§ **TASK INSTRUCTIONS**: Repeat exactly the lines below that lie between the line with "if k = 7 ∧ rdb" and the line with "31 + ohmCode ohm)", counting both of those lines as part of the answer.

§ **INPUT DATA**:
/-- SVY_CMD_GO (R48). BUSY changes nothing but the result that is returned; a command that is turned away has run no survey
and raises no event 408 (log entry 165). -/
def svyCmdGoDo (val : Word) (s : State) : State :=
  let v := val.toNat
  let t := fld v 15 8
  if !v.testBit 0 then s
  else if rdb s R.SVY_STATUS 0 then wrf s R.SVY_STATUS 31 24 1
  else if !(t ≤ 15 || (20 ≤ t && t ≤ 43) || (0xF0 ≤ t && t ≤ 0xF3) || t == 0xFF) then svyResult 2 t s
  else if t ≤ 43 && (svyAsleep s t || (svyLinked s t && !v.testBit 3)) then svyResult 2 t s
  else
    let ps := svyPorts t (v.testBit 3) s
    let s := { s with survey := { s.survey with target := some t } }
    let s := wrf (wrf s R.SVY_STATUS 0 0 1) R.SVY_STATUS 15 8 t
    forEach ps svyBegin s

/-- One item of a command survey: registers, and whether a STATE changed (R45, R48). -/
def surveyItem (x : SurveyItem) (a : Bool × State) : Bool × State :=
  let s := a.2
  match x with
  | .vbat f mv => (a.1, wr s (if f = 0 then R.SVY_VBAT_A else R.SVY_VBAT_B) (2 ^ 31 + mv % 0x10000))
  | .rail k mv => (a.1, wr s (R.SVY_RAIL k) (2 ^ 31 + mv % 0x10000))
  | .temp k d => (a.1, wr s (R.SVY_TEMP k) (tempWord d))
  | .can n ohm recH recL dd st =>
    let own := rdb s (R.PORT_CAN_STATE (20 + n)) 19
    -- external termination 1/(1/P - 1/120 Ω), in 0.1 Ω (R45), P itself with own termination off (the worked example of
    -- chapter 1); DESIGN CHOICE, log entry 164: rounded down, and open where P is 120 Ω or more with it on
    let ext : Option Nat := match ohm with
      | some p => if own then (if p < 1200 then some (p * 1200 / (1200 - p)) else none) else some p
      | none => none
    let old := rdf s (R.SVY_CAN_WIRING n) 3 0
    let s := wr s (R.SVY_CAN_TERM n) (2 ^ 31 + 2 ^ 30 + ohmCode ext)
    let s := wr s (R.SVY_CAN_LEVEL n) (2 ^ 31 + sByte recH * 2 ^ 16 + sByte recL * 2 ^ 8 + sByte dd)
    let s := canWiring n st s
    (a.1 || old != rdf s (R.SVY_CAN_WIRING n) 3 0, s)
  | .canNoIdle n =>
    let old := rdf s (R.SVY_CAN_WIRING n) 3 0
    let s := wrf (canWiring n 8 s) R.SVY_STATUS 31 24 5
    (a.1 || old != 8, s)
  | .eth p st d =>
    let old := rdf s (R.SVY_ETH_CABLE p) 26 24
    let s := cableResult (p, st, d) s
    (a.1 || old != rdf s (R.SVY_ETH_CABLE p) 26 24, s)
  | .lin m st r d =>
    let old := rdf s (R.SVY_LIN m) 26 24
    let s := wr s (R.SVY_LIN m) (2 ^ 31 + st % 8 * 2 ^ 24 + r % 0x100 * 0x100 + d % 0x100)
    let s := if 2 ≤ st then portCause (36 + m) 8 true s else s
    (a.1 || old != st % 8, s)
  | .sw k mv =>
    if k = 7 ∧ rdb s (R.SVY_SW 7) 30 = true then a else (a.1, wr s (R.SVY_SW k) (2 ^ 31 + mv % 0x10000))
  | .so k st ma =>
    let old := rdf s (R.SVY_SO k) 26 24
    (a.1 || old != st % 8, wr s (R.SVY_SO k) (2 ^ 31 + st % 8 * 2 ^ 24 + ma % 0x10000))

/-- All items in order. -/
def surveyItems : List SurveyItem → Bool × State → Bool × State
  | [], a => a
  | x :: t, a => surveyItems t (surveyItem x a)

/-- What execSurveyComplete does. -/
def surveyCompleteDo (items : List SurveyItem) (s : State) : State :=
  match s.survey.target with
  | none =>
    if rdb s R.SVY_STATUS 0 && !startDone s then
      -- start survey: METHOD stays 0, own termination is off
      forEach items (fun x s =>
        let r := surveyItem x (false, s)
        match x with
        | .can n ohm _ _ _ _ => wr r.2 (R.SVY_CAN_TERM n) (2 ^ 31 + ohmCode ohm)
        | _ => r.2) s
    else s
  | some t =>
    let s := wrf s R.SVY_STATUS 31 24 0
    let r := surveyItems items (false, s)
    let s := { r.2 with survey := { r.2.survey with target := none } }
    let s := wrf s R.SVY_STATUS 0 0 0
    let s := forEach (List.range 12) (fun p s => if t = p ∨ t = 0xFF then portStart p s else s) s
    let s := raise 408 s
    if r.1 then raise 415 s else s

---

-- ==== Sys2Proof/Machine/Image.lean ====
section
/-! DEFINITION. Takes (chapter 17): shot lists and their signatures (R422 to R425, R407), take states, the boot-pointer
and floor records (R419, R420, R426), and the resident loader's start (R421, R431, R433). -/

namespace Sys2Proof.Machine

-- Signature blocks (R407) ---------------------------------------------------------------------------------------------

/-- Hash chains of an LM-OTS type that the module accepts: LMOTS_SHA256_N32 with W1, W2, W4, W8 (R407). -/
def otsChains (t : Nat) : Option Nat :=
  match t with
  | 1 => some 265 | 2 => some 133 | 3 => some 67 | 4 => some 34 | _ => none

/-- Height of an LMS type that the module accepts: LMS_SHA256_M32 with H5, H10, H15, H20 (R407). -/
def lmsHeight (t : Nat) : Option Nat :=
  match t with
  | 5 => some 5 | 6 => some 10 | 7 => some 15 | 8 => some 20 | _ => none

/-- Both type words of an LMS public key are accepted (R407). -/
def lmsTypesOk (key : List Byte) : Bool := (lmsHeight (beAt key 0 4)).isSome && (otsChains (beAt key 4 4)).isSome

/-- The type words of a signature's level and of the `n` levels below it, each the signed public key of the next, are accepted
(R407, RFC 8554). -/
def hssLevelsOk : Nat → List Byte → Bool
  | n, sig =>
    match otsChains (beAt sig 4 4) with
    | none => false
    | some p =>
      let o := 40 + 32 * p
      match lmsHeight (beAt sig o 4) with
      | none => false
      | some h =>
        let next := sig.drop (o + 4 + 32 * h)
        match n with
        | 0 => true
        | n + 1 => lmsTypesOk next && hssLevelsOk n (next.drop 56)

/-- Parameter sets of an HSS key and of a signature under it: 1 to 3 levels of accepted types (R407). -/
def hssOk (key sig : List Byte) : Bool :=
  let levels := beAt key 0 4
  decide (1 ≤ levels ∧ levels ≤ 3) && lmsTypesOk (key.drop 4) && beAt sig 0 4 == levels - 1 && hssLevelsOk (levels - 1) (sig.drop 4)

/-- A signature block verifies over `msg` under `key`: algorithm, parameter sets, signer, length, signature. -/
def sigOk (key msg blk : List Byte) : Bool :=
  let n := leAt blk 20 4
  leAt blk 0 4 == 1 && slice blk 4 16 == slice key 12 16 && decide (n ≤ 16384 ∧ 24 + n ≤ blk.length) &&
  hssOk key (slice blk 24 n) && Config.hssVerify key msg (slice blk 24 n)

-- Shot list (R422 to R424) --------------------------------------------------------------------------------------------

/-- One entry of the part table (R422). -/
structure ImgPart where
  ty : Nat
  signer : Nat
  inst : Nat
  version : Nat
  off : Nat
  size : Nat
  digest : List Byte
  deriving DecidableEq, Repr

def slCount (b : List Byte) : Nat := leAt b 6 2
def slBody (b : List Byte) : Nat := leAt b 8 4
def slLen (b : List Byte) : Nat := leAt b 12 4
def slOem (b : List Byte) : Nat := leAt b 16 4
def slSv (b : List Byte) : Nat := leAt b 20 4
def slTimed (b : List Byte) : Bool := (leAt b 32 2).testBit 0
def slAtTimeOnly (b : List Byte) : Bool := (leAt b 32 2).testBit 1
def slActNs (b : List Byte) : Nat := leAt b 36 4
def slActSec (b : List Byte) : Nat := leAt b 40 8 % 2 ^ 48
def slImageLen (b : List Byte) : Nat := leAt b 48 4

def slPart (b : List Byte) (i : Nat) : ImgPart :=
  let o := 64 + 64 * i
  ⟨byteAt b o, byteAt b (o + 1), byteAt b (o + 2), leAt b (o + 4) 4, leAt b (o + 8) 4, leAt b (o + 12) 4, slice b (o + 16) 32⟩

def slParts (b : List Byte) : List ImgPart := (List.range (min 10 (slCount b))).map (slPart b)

§ **WRITTEN RESPONSE**:
    if k = 7 ∧ rdb s (R.SVY_SW 7) 30 = true then a else (a.1, wr s (R.SVY_SW k) (2 ^ 31 + mv % 0x10000))
  | .so k st ma =>
    let old := rdf s (R.SVY_SO k) 26 24
    (a.1 || old != st % 8, wr s (R.SVY_SO k) (2 ^ 31 + st % 8 * 2 ^ 24 + ma % 0x10000))

/-- All items in order. -/
def surveyItems : List SurveyItem → Bool × State → Bool × State
  | [], a => a
  | x :: t, a => surveyItems t (surveyItem x a)

/-- What execSurveyComplete does. -/
def surveyCompleteDo (items : List SurveyItem) (s : State) : State :=
  match s.survey.target with
  | none =>
    if rdb s R.SVY_STATUS 0 && !startDone s then
      -- start survey: METHOD stays 0, own termination is off
      forEach items (fun x s =>
        let r := surveyItem x (false, s)
        match x with
        | .can n ohm _ _ _ _ => wr r.2 (R.SVY_CAN_TERM n) (2 ^ 31 + ohmCode ohm)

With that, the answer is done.